The staging of sarcoidosis based upon to the chest radiography, which the modified Scadding staging system is used. This staging system has a prognostic importance. While 90% spontaneous resolution is seen at stage 0, sarcoidosis diagnosis rate is approximately 20% at stage 3 (5).
PET/CT (Positron Emission Tomography - Computed Tomography), besides showing the mediastinal lymph node involvement, it can also provide information about parenchymal inflammation and fibrosis. A correlation between PET activity and pulmonary function tests has been defined. Also, serological markers such as ACE level, soluble interleukin 2 receptor correlate with the findings of PET/CT, though the sensitivity of PET/CT is higher (1).
The neutrophil/lymphocyte ration (NLR) is determined by dividing the absolute count of neutrophils by the absolute number of lymphocytes in the complete blood count. In the recent researches, it is shown that NLR can be used as an inflammation marker. There are studies showing its correlation with cancers, cardiac and pulmonary diseases (chronic obstructive pulmonary disease (COPD), tuberculosis and pneumonia) (6-12).
It has been shown that the values of RDW (red cell distribution width) and MPV (mean platelet volume) could also increase associated with the inflammation and were found higher in patients with sarcoidosis (13).

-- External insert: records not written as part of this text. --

/-- Everything a command or an event that answers a next state can have done, one constructor per kind of effect. -/
inductive Effect (s : State) : Instr → State → Prop
  | waits (i : Instr) (waiting : s.ready i = false) : Effect s i (s.hold i)
  | answers (i : Instr) (st : Status) (data : List Byte) (only : s.AnswersOnly i) : Effect s i (s.respond st data)
  | queues (i : Instr) (b : Byte) (data : List Byte) (sends : i = .sendb b ∨ i = .sendnb b)
      (room : s.tx.count ≠ s.cfg.txSize) :
      Effect s i (((s.setTx (s.tx.pushTry s.cfg.txSize b).1).setTxie true).respond .ok data)
  | flushesTx (empty : s.tx.count = 0) : Effect s .flushtx ((s.setTx s.tx.reset).respond .ok [])
  | receives (i : Instr) (b : Byte) (r : Ring) (pops : i = .recvb ∨ i = .recvnb)
      (oldest : s.rx.buf.read s.rx.outIdx = some b) (popped : s.rx.Popped s.cfg.rxSize r) (cells : r.buf = s.rx.buf) :
      Effect s i ((s.setRx r).respond .ok [b])
  | flushesRx : Effect s .flushrx ((s.setRx s.rx.reset).respond .ok [])
  | configures (rate : BitVec 32) (charSize stopBits parity : Byte) :
      Effect s (.setup rate charSize stopBits parity)
        (((s.callPort [.setBaud rate, .setFrame charSize stopBits parity, .enable]).setRxie true).respond .ok [])
  | registers (h c : Word) (p : List Byte) (on : s.cfg.matchEnabled = true) (present : h ≠ 0)
      (room : s.nEnt ≠ s.cfg.maxPatterns) :
      Effect s (.mreg h c p) ((s.setMatch
        (s.table ++ [{ pat := p.take s.cfg.maxSeqLen, prog := 0, handler := h, ctx := c }])
        (clearTrig s.trig s.nEnt)).respond .ok [])
  | deregisters (p : List Byte) (k : Nat) (on : s.cfg.matchEnabled = true)
      (found : findEntry s.table (p.take s.cfg.maxSeqLen) = some k) :
      Effect s (.mdereg p) ((s.setMatch (s.table.eraseIdx k)
        (compactTrig s.cfg.trigCompaction k s.nEnt s.trig)).respond .ok [])
  | clears (k : Nat) (on : s.cfg.matchEnabled = true) (lt : k < s.cfg.maxPatterns) :
      Effect s (.mclr k) ((s.setMatch s.table (clearTrig s.trig k)).respond .ok [])
  | advances (b : Byte) (on : s.cfg.matchEnabled = true) :
      Effect s (.rxc b) ((s.advanceAll b).setRx (s.rx.pushOverwrite s.cfg.rxSize s.cfg.rxOverflow b))
  | arrives (b : Byte) (off : s.cfg.matchEnabled = false) :
      Effect s (.rxc b) (s.setRx (s.rx.pushOverwrite s.cfg.rxSize s.cfg.rxOverflow b))
  | rests (empty : s.tx.count = 0) : Effect s .txr (s.setTxie false)
  | transmits (b : Byte) (r : Ring) (oldest : s.tx.buf.read s.tx.outIdx = some b)
      (popped : s.tx.Popped s.cfg.txSize r) (cells : r.buf = s.tx.buf) :
      Effect s .txr (((s.setTx r).callPort [.writeData b]).setTxie (txieAfterTxr s.txie r.count))

/-- What a peek that answers a next state has done. -/
theorem Effect.of_peek {s t : State} {i : Instr} {n : Nat} (only : s.AnswersOnly i) (h : s.peek n = .next t) :
    Effect s i t := by
  obtain ⟨bs, -, -, rfl⟩ := State.peek_next h
  exact .answers i _ bs only

/-- Every next state an instruction answers is one of the effects. -/
theorem exec_effect {i : Instr} {s t : State} (h : exec i s = .next t) : Effect s i t := by
  cases i with
  | sendb b =>
    obtain ⟨room, rfl⟩ | ⟨full, rfl⟩ := execSendb_next h
    · exact .queues _ b _ (.inl rfl) (by omega)
    · exact .waits _ (by simpa using full)
  | sendnb b =>
    obtain ⟨room, rfl⟩ | ⟨full, rfl⟩ := execSendnb_next h
    · exact .queues _ b _ (.inr rfl) room
    · exact .answers _ _ _ full
  | recvb =>
    obtain ⟨empty, rfl⟩ | ⟨b, r, -, oldest, popped, cells, rfl⟩ := execRecvb_next h
    · exact .waits _ (by simp [empty])
    · exact .receives _ b r (.inl rfl) oldest popped cells
  | recvnb =>
    obtain ⟨empty, rfl⟩ | ⟨b, r, -, oldest, popped, cells, rfl⟩ := execRecvnb_next h
    · exact .answers _ _ _ empty
    · exact .receives _ b r (.inr rfl) oldest popped cells
  | peekb =>
    obtain ⟨empty, rfl⟩ | ⟨-, h⟩ := execPeekb_next h
    · exact .waits _ (by simp [empty])
    · exact .of_peek trivial h
  | peeknb =>
    obtain ⟨-, rfl⟩ | ⟨-, h⟩ := execPeeknb_next h
    · exact .answers _ _ _ trivial
    · exact .of_peek trivial h
  | peekn n =>
    obtain ⟨few, rfl⟩ | ⟨-, h⟩ := execPeekn_next h
    · exact .waits _ (by simpa using few)
    · exact .of_peek trivial h
  | flushrx => obtain rfl := execFlushrx_next h; exact .flushesRx
  | flushtx =>
    obtain ⟨empty, rfl⟩ | ⟨busy, rfl⟩ := execFlushtx_next h
    · exact .flushesTx empty
    · exact .waits _ (by simpa using busy)
  | setup rate charSize stopBits parity => obtain rfl := execSetup_next h; exact .configures ..
  | mreg hd c p =>
    obtain ⟨-, rfl⟩ | ⟨-, -, rfl⟩ | ⟨-, -, -, rfl⟩ | ⟨on, present, room, rfl⟩ := execMreg_next h
    · exact .answers _ _ _ trivial
    · exact .answers _ _ _ trivial
    · exact .answers _ _ _ trivial
    · exact .registers _ _ _ on present room
  | mdereg p =>
    obtain ⟨-, rfl⟩ | ⟨-, -, rfl⟩ | ⟨k, on, found, -, rfl⟩ := execMdereg_next h
    · exact .answers _ _ _ trivial
    · exact .answers _ _ _ trivial
    · exact .deregisters p k on found
  | mtrig k =>
    obtain ⟨-, rfl⟩ | ⟨-, -, rfl⟩ | ⟨_, -, -, rfl⟩ := execMtrig_next h <;> exact .answers _ _ _ trivial
  | mclr k =>
    obtain ⟨-, rfl⟩ | ⟨on, lt, rfl⟩ | ⟨-, -, rfl⟩ := execMclr_next h
    · exact .answers _ _ _ trivial
    · exact .clears k on lt
    · exact .answers _ _ _ trivial
  | stat => obtain rfl := execStat_next h; exact .answers _ _ _ trivial
  | rxc b =>
    obtain ⟨on, rfl⟩ | ⟨off, rfl⟩ := execRxc_next h
    · exact .advances b on
    · exact .arrives b off
  | txr =>
    obtain ⟨empty, rfl⟩ | ⟨b, r, -, oldest, popped, cells, rfl⟩ := execTxr_next h
    · exact .rests empty
    · exact .transmits b r oldest popped cells

/-- R54: only a holding command waits. -/
theorem holding_of_waiting {s : State} {i : Instr} (waiting : s.ready i = false) : i.holding = true := by
  cases i with
  | sendb _ | recvb | peekb | peekn _ | flushtx => rfl
  | _ => cases waiting

/-- R87: a deregistration takes one entry out of the table. -/
theorem eraseIdx_length_succ {table : List Entry} {k : Nat} (lt : k < table.length) :
    (table.eraseIdx k).length + 1 = table.length := by
  rw [List.length_eraseIdx_of_lt lt]
  omega

/-! ## The invariant under each write of the state -/

section
variable {s : State} (h : s.Inv)
include h

/-- What the agents present is no part of the invariant. -/
theorem State.Inv.present (ts : List Turn) (bytes : List Byte) : State.Inv { s with turns := ts, cmdIn := bytes } :=
  { h with }

theorem State.Inv.respond (st : Status) (data : List Byte) : (s.respond st data).Inv :=
  { h with heldHolds := nofun }

theorem State.Inv.hold {i : Instr} (holding : i.holding = true) (wf : i.wellFormed = true) : (s.hold i).Inv :=
  { h with heldHolds := fun _ hj => Option.some.inj hj ▸ ⟨holding, wf⟩ }

theorem State.Inv.callPort (cs : List PortCall) : (s.callPort cs).Inv := { h with }

theorem State.Inv.enableRx : (s.setRxie true).Inv := { h with rxQuiet := nofun }
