-- ==== Sys2Proof/Machine/Flags.lean ====
section
/-! DEFINITION. The only flags of the block: the two interrupt bits of `IF` (10_state.md R26).

The block RAISES interrupts and takes none (60_exceptions.md R149): raising is `setIrq`, shared by STEP and PRESS. There
is no exception entry and no return from one to model. -/

namespace Sys2Proof.Machine

/-- `T_BIT = 1 << IF_TIMER_BIT` (00_scope.md R9). -/
def timerBit (p : Platform) : Byte := 1#8 <<< p.ifTimerBit.val

/-- `J_BIT = 1 << IF_JOYPAD_BIT` (00_scope.md R9). -/
def joypadBit (p : Platform) : Byte := 1#8 <<< p.ifJoypadBit.val

/-- `set_irq(m)`: `RF[IF] <- RF[IF] | m` (20_memory.md R47). -/
def setIrq (m : Byte) (rf : RegFile) : RegFile :=
  { rf with IF := rf.IF ||| m }

/-- The timer interrupt is pending (60_exceptions.md R145); also the output `irq_timer` (R150). -/
def State.irqTimer (s : State) : Bool := s.rf.IF.getLsbD s.platform.ifTimerBit.val

/-- The joypad interrupt is pending (60_exceptions.md R145); also the output `irq_joypad` (R150). -/
def State.irqJoypad (s : State) : Bool := s.rf.IF.getLsbD s.platform.ifJoypadBit.val

end Sys2Proof.Machine
end

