/-- Settles O7: the three clauses are the three ways a step can go, by the queue and then by the decoder. -/
theorem stepRunsOldestRequest : Obligations.StepRunsOldestRequest := by
  unfold Obligations.StepRunsOldestRequest
  refine ⟨?decodes, ?illegal, ?empty⟩
  case decodes =>
    intro s w ws i hq hd
    exact step_of_decode_ok hq hd
  case illegal =>
    intro s w ws e hq hd
    exact step_of_decode_error hq hd
  case empty =>
    intro s hq
    exact step_of_requests_nil hq

end Sys2Proof.Machine
end

section
/-! What an operation does when it answers a next state, one form per operation. Invariants and frames of `exec` split on
this and do not unfold the meanings. -/

namespace Sys2Proof.Machine

/-- The byte a read of cell `r` returns: the stored one, but for `JOYP`, whose read is computed (20_memory.md R45,
41_joypad.md R102). -/
def readByte (s : State) : Reg → Byte
  | .JOYP => joypRead s
  | r => cellOf s.rf r

theorem exec_rd (r : Reg) (s : State) : exec (Instr.rd r) s = .next { s with response := some (readByte s r) } := by
  cases r <;> rfl

/-- `Effect s i t`: operation `i` takes state `s` to state `t`. `WR.DIV` and `WR.TIMA` have no form, since they answer no
state (42_regfile_bus.md R129, R130). -/
inductive Effect (s : State) : Instr → State → Prop where
  | stepEnabled (n : Nat) (h : s.enabled) : Effect s (.step n) { s with
      rf := (tick s.platform)^[(s.timaAcc + n) / s.period] (wrap^[(s.divAcc + n) / 256] s.rf)
      divAcc := (s.divAcc + n) % 256
      timaAcc := (s.timaAcc + n) % s.period
      response := none }
  | stepDisabled (n : Nat) (h : ¬s.enabled) : Effect s (.step n) { s with
      rf := wrap^[(s.divAcc + n) / 256] s.rf
      divAcc := (s.divAcc + n) % 256
      timaAcc := s.timaAcc + n
      response := none }
  | pressReleased (x : Button) (h : flagOf s.btn x = false) : Effect s (.press x) { s with
      rf := setIrq (joypadBit s.platform) s.rf
      btn := setFlag s.btn x true
      response := none }
  | pressPressed (x : Button) (h : flagOf s.btn x = true) : Effect s (.press x) { s with response := none }
  | release (x : Button) : Effect s (.release x) { s with btn := setFlag s.btn x false, response := none }
  | rd (r : Reg) : Effect s (Instr.rd r) { s with response := some (readByte s r) }
  | wrTma (v : Byte) : Effect s (.wrTma v) { s with rf := { s.rf with TMA := v }, response := none }
  | wrTac (v : Byte) : Effect s (.wrTac v) { s with rf := { s.rf with TAC := v }, response := none }
  | wrIf (v : Byte) : Effect s (.wrIf v) { s with rf := { s.rf with IF := v }, response := none }
  | wrJoyp (v : Byte) : Effect s (.wrJoyp v) { s with rf := { s.rf with JOYP := v }, response := none }
  | reset : Effect s .reset { s with
      rf := s.platform.rfReset
      divAcc := 0
      timaAcc := 0
      btn := Buttons.released
      response := none }

/-- What an operation can do when it answers a next state. -/
theorem effect_of_exec {i : Instr} {s t : State} (h : exec i s = .next t) : Effect s i t := by
  cases i with
  | step n =>
    by_cases he : s.enabled
    · cases (execStep_of_enabled n he).symm.trans h
      exact .stepEnabled n he
    · cases (execStep_of_not_enabled n he).symm.trans h
      exact .stepDisabled n he
  | press x =>
    cases hx : flagOf s.btn x with
    | false =>
      cases (execPress_of_released hx).symm.trans h
      exact .pressReleased x hx
    | true =>
      cases (execPress_of_pressed hx).symm.trans h
      exact .pressPressed x hx
  | release x => cases h; exact .release x
  | rdDiv => cases h; exact .rd .DIV
  | rdTima => cases h; exact .rd .TIMA
  | rdTma => cases h; exact .rd .TMA
  | rdTac => cases h; exact .rd .TAC
  | rdIf => cases h; exact .rd .IF
  | rdJoyp => cases h; exact .rd .JOYP
  | wrDiv v => cases h
  | wrTima v => cases h
  | wrTma v => cases h; exact .wrTma v
  | wrTac v => cases h; exact .wrTac v
  | wrIf v => cases h; exact .wrIf v
  | wrJoyp v => cases h; exact .wrJoyp v
  | reset => cases h; exact .reset

end Sys2Proof.Machine
end

section
/-! Well-formedness (10_state.md R30): the created block has it, every operation and so every step keeps it, and the
bounds of the accumulators (R22) follow. -/

namespace Sys2Proof.Machine
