-- ==== Sys2Proof/WellFormed.lean ====
section
/-! DEFINITION. Which instruction terms are well formed: the register fields that
spec/30_encoding.md R60 requires to name one of the registers 0 to 14 do so. An ill-formed term
still has bytes, and still has a meaning: the invalid-instruction stop of R60. -/

namespace Sys2Proof

/-- The nibble names one of `x[0]` to `x[14]` (R11, R52). -/
def RegId.named (r : RegId) : Bool := r != RNONE

/-- R60, row by row: the fields that must be 0 to 14. The base register of a store or load may be
`RNONE`. -/
def Instr.wf : Instr → Bool
  | .halt => true
  | .nop => true
  | .rrmovq rA rB => RegId.named rA && RegId.named rB
  | .cmovle rA rB => RegId.named rA && RegId.named rB
  | .cmovl rA rB => RegId.named rA && RegId.named rB
  | .cmove rA rB => RegId.named rA && RegId.named rB
  | .cmovne rA rB => RegId.named rA && RegId.named rB
  | .cmovge rA rB => RegId.named rA && RegId.named rB
  | .cmovg rA rB => RegId.named rA && RegId.named rB
  | .irmovq rB _ => RegId.named rB
  | .rmmovq rA _ _ => RegId.named rA
  | .mrmovq rA _ _ => RegId.named rA
  | .addq rA rB => RegId.named rA && RegId.named rB
  | .subq rA rB => RegId.named rA && RegId.named rB
  | .andq rA rB => RegId.named rA && RegId.named rB
  | .xorq rA rB => RegId.named rA && RegId.named rB
  | .jmp _ => true
  | .jle _ => true
  | .jl _ => true
  | .je _ => true
  | .jne _ => true
  | .jge _ => true
  | .jg _ => true
  | .call _ => true
  | .ret => true
  | .pushq rA => RegId.named rA
  | .popq rA => RegId.named rA

end Sys2Proof
end

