/-- R111 to R114, R116: each ALU instruction completes with its result in `rB`, both sources read before
the write, and `pc` advanced by 2; with its frame. That `x[rB]` is the minuend is decision D9. -/
def Obligations.AluResultReplacesSecondOperand : Prop :=
  ∀ (s : State) (rA rB : RegId) (a b : Word), s.readReg rA = some a → s.readReg rB = some b →
    ∀ row ∈ aluRows rA rB a b, ∃ t, exec row.1 s = .next t ∧ t.readReg rB = some row.2.1 ∧
      RegsKeptExcept [rB] s t ∧ t.pc = s.pc + 2 ∧ MemKept s t ∧ t.stat = .ok ∧ t.steps = s.steps

/-- R113, R114: andq is the opcode byte 0x62 and xorq 0x63; with a register field of 15 each stops with
`INS`; otherwise each writes the bitwise AND or exclusive OR of its operands to `rB`, writes `ZF` and
`SF` from the result and `OF` as 0, advances `pc` by 2, and changes nothing else. Of a register with
itself, andq leaves the register and xorq clears it, with codes 1 0 0. -/
def Obligations.BitwiseOperationsWriteResultAndCodes : Prop :=
  ∀ (s : State) (rA rB : RegId),
    encode (.andq rA rB) = [0x62, rA ++ rB] ∧ encode (.xorq rA rB) = [0x63, rA ++ rB] ∧
    (rA = RNONE ∨ rB = RNONE →
      exec (.andq rA rB) s = .next { s with stat := .ins } ∧
      exec (.xorq rA rB) s = .next { s with stat := .ins }) ∧
    ∀ a b : Word, s.readReg rA = some a → s.readReg rB = some b →
      (∃ t, exec (.andq rA rB) s = .next t ∧ t.readReg rB = some (b &&& a) ∧
        t.cc = { ZF := decide (b &&& a = 0), SF := (b &&& a).getLsbD 63, OF := false } ∧
        t.pc = s.pc + 2 ∧ RegsKeptExcept [rB] s t ∧ MemKept s t ∧ t.stat = .ok ∧
        t.steps = s.steps ∧ (rA = rB → t.readReg rB = s.readReg rB)) ∧
      (∃ t, exec (.xorq rA rB) s = .next t ∧ t.readReg rB = some (b ^^^ a) ∧
        t.cc = { ZF := decide (b ^^^ a = 0), SF := (b ^^^ a).getLsbD 63, OF := false } ∧
        t.pc = s.pc + 2 ∧ RegsKeptExcept [rB] s t ∧ MemKept s t ∧ t.stat = .ok ∧
        t.steps = s.steps ∧
        (rA = rB → t.readReg rB = some 0 ∧ t.cc = { ZF := true, SF := false, OF := false }))

/-- R111, R112, R115: after addq and subq the result is the exact sum or difference modulo 2^64, and `OF`
says exactly that the exact value lies outside −2^63 to 2^63 − 1. The minuend is decision D9. -/
def Obligations.OverflowCodeIsSignedOverflow : Prop :=
  ∀ (s : State) (rA rB : RegId) (a b : Word), s.readReg rA = some a → s.readReg rB = some b →
    (∃ t, exec (.addq rA rB) s = .next t ∧
      t.readReg rB = some (BitVec.ofInt 64 (b.toInt + a.toInt)) ∧
      (t.cc.OF = true ↔ b.toInt + a.toInt < -2 ^ 63 ∨ 2 ^ 63 - 1 < b.toInt + a.toInt)) ∧
    (∃ t, exec (.subq rA rB) s = .next t ∧
      t.readReg rB = some (BitVec.ofInt 64 (b.toInt - a.toInt)) ∧
      (t.cc.OF = true ↔ b.toInt - a.toInt < -2 ^ 63 ∨ 2 ^ 63 - 1 < b.toInt - a.toInt))

/-- R115: `OF = 1` with `ZF = 1` arises only from addq of 0x8000000000000000 and itself, and does arise
there; `ZF = 1` with `SF = 1` never. -/
def Obligations.ZeroWithOverflowOnlyFromDoublingMinimum : Prop :=
  ∀ (s : State) (rA rB : RegId) (a b : Word), s.readReg rA = some a → s.readReg rB = some b →
    ∀ row ∈ aluRows rA rB a b, ∃ t, exec row.1 s = .next t ∧
      (t.cc.OF = true ∧ t.cc.ZF = true ↔
        row.1 = .addq rA rB ∧ a = 0x8000000000000000 ∧ b = 0x8000000000000000) ∧
      ¬ (t.cc.ZF = true ∧ t.cc.SF = true)

/-- R90, last column (decisions D8 and D9): after `subq rA, rB` the conditional jumps are taken exactly by
the signed order of the old `x[rB]` against `x[rA]`, also where the subtraction overflows. -/
def Obligations.CompareThenJumpFollowsSignedOrder : Prop :=
  ∀ (s : State) (rA rB : RegId) (a b dest : Word), s.readReg rA = some a → s.readReg rB = some b →
    ∃ t, exec (.subq rA rB) s = .next t ∧
      ∀ row ∈ signedJumpRows dest a b,
        exec row.1 t = .next { t with pc := if row.2 then dest else t.pc + 9 }

/-- R120 to R127 with the predicate formulas of R90 (decision D8): each of the seven jumps completes; `pc`
is the target, unchecked, where the predicate holds and `pc + 9` where it does not; nothing else
changes. -/
def Obligations.JumpsSetPcWherePredicateHolds : Prop :=
  ∀ (s : State) (dest : Word), ∀ row ∈ jumpRows dest s.cc, ∃ t, exec row.1 s = .next t ∧
    t.pc = (if row.2 then dest else s.pc + 9) ∧
    RegsKeptExcept [] s t ∧ t.cc = s.cc ∧ MemKept s t ∧ t.stat = .ok ∧ t.steps = s.steps

/-- R121: jmp is the opcode byte 0x70, and sets `pc` to its target whatever the codes are; nothing else
changes. -/
def Obligations.JmpAlwaysSetsPc : Prop :=
  ∀ dest : Word,
    (∃ rest, encode (.jmp dest) = 0x70 :: rest) ∧
    ∀ (s : State) (c : CondCodes),
      exec (.jmp dest) { s with cc := c } = .next { s with cc := c, pc := dest, stat := .ok }

/-- R130: call stores `pc + 9` at `x[4] − 8`, moves the stack pointer there and sets `pc` to the target,
unchecked; with its frame; where the stack slot is not wholly inside memory it stops with `ADR`. -/
def Obligations.CallPushesReturnAddress : Prop :=
  ∀ (s : State) (dest : Word), s.mem.wf →
    (s.mem.Valid (s.rsp - 8) 8 →
      ∃ t, exec (.call dest) s = .next t ∧ WordStands (s.rsp - 8) (s.pc + 9) t.mem ∧
        MemKeptOutside (s.rsp - 8) s t ∧ t.rsp = s.rsp - 8 ∧ RegsKeptExcept [RSP] s t ∧
        t.pc = dest ∧ t.cc = s.cc ∧ t.stat = .ok ∧ t.steps = s.steps) ∧
    (¬ s.mem.Valid (s.rsp - 8) 8 → exec (.call dest) s = .next { s with stat := .adr })

/-- R131: ret loads `pc` from `x[4]` and adds 8 to the stack pointer; memory keeps the popped word; with
its frame; where the stack slot is not wholly inside memory it stops with `ADR`. -/
def Obligations.RetPopsIntoPc : Prop :=
  ∀ s : State,
    (s.mem.Valid s.rsp 8 →
      ∃ t, exec .ret s = .next t ∧ WordStands s.rsp t.pc s.mem ∧ t.rsp = s.rsp + 8 ∧
        RegsKeptExcept [RSP] s t ∧ t.cc = s.cc ∧ MemKept s t ∧ t.stat = .ok ∧
        t.steps = s.steps) ∧
    (¬ s.mem.Valid s.rsp 8 → exec .ret s = .next { s with stat := .adr })

/-- R135: pushq stores the value `x[rA]` had before the instruction at `x[4] − 8` and moves the stack
pointer there, for `%rsp` too (decision D22); with its frame; where the stack slot is not wholly inside
memory it stops with `ADR`. -/
def Obligations.PushqStoresOldValue : Prop :=
  ∀ (s : State) (rA : RegId) (a : Word), s.mem.wf → s.readReg rA = some a →
    (s.mem.Valid (s.rsp - 8) 8 →
      ∃ t, exec (.pushq rA) s = .next t ∧ WordStands (s.rsp - 8) a t.mem ∧
        MemKeptOutside (s.rsp - 8) s t ∧ t.rsp = s.rsp - 8 ∧ RegsKeptExcept [RSP] s t ∧
        t.pc = s.pc + 2 ∧ t.cc = s.cc ∧ t.stat = .ok ∧ t.steps = s.steps) ∧
    (¬ s.mem.Valid (s.rsp - 8) 8 → exec (.pushq rA) s = .next { s with stat := .adr })

/-- R136: popq loads the word at `x[4]` into `x[rA]` and adds 8 to the stack pointer; for `%rsp` itself the
result is the loaded word plus 8 (decision D23); with its frame; where the stack slot is not wholly
inside memory it stops with `ADR`. -/
def Obligations.PopqLoadsThenIncrements : Prop :=
  ∀ (s : State) (rA : RegId), rA ≠ RNONE →
    (s.mem.Valid s.rsp 8 →
      ∃ t v, exec (.popq rA) s = .next t ∧ WordStands s.rsp v s.mem ∧
        (rA ≠ RSP → t.readReg rA = some v ∧ t.rsp = s.rsp + 8) ∧
        (rA = RSP → t.rsp = v + 8) ∧
        RegsKeptExcept [rA, RSP] s t ∧ t.pc = s.pc + 2 ∧ t.cc = s.cc ∧ MemKept s t ∧
        t.stat = .ok ∧ t.steps = s.steps) ∧
    (¬ s.mem.Valid s.rsp 8 → exec (.popq rA) s = .next { s with stat := .adr })

/-! ## Pairs of instructions -/

/-- R132: where a call completes, a later ret that finds the pushed word and the stack pointer as the call
left them sets `pc` to the instruction after the call and the stack pointer to its old value. -/
def Obligations.CallThenRetReturns : Prop :=
  ∀ (s t u : State) (dest : Word), s.mem.wf → exec (.call dest) s = .next t → t.stat = .ok →
    u.mem.size = t.mem.size → u.rsp = t.rsp →
    (∀ j < 8, u.mem.byteAt (t.rsp.toNat + j) = t.mem.byteAt (t.rsp.toNat + j)) →
    ∃ w, exec .ret u = .next w ∧ w.pc = s.pc + 9 ∧ w.rsp = s.rsp ∧ w.stat = .ok
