/-- Settles O31: with the stack slot inside memory the word read there is the new `pc`, and the stack
pointer is the one register written; outside it is a stop. -/
theorem retPopsIntoPc : Obligations.RetPopsIntoPc := by
  intro s
  refine ⟨fun hv => ?_, exec_ret_of_not_valid⟩
  obtain ⟨v, hread⟩ := exists_read8 hv
  exact ⟨_, exec_ret_of_read8 hread, (read8_eq_some_iff.mp hread).2, setRsp_rsp s _,
    regsKept_writeReg s RSP _ v, rfl, ⟨rfl, fun _ => rfl⟩, completed_stat .., rfl⟩

/-- Settles O34: the return address reads in the later memory as it did after the call, so that the ret
takes it, and adding 8 undoes the call's subtraction modulo 2^64. -/
theorem callThenRetReturns : Obligations.CallThenRetReturns := by
  intro s t u dest hwf hcall ht hsize hrsp hbytes
  obtain ⟨hpushed, hread⟩ := return_address_on_stack hwf hcall ht
  have hpop : u.mem.read8 u.rsp = some (s.pc + 9) := hrsp ▸ read8_of_same_bytes hread hsize hbytes
  have hrestored : u.rsp + 8 = s.rsp := by rw [hrsp, hpushed, BitVec.sub_add_cancel]
  exact ⟨_, exec_ret_of_read8 hpop, completed_pc .., (setRsp_rsp u _).trans hrestored,
    completed_stat ..⟩

end Sys2Proof.Proofs

/-! The obligations of spec/47_push_pop.md, settled: push, pop, and a pop that matches a push. -/

namespace Sys2Proof.Proofs

open Sys2Proof.Machine Sys2Proof.Claims

/-! ### The two outcomes of push and of pop where `rA` names a register -/

section StackOutcomes

variable {s : State} {rA : RegId}

/-- The value stored is the one from before the stack pointer changes, for `%rsp` too (D22). -/
theorem exec_pushq_of_write8 {a : Word} {m : Memory} (ha : s.readReg rA = some a)
    (hm : s.mem.write8 (s.rsp - 8) a = some m) :
    exec (.pushq rA) s = .next (((s.setMem m).setRsp (s.rsp - 8)).completed (s.pc + 2)) := by
  rw [exec, execPushq, withReg_some ha, withWrite8_some hm, complete_eq]

theorem exec_pushq_of_not_valid {a : Word} (ha : s.readReg rA = some a)
    (hv : ¬ s.mem.Valid (s.rsp - 8) 8) :
    exec (.pushq rA) s = .next (s.stopped .addressFault) := by
  rw [exec, execPushq, withReg_some ha, withWrite8_invalid hv]

theorem exec_popq_of_read8 {v : Word} (hA : rA ≠ RNONE) (hv : s.mem.read8 s.rsp = some v) :
    exec (.popq rA) s =
      .next (((s.writeReg rA v).setRsp ((s.writeReg rA v).rsp + 8)).completed (s.pc + 2)) := by
  obtain ⟨old, hold⟩ := exists_readReg s hA
  rw [exec, execPopq, withReg_some hold, withRead8_some hv, complete_eq]

theorem exec_popq_of_not_valid (hA : rA ≠ RNONE) (hv : ¬ s.mem.Valid s.rsp 8) :
    exec (.popq rA) s = .next (s.stopped .addressFault) := by
  obtain ⟨old, hold⟩ := exists_readReg s hA
  rw [exec, execPopq, withReg_some hold, withRead8_invalid hv]

end StackOutcomes

/-! ### The registers after a pop -/

theorem rsp_writeReg_RSP (s : State) (v : Word) : (s.writeReg RSP v).rsp = v := setRsp_rsp s v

There is limited data showing the correlation of, NLR, RDW and MPV and sarcoidosis. For this purpose, depending on the basis inflammation in cases of sarcoidosis, we planned to reveal the correlation of NLR rate, RDW and MPV values and with the findings of PET/CT regarding the prediction of disease progression and the clinical characteristics.
Materials and methods
The treatment naive sarcoidosis cases, of whose PET/CT have been taken due to mediastinal lymphadenopathy between the dates January 2013-January 2015, of whose diagnosis have been confirmed by biopsy, were included in the study. The exclusion criteria were, malignancy, hematological disease, active cardiac disease, active bleeding, blood transfusion within the last 3 months, chronic inflammatory and autoimmune disease (rheumatic disease, vasculitis, inflammatory bowel disease, chronic respiratory disease, etc.), and active infection. Demographic characteristics such as age, gender, pulmonary function test values, serum ACE levels, erythrocyte sedimentation rates (ESR), complete blood counts, NLR, RDW (red cell distribution width), MPV (mean platelet volume), serum calcium, symptoms, extrapulmonary involvement existence, method of diagnosis and place of diagnosis, stages according to the chest X-ray radiography, HRCT (high resolution computerized tomography), PET/CT findings of the patients at the time of the diagnosis, were recorded.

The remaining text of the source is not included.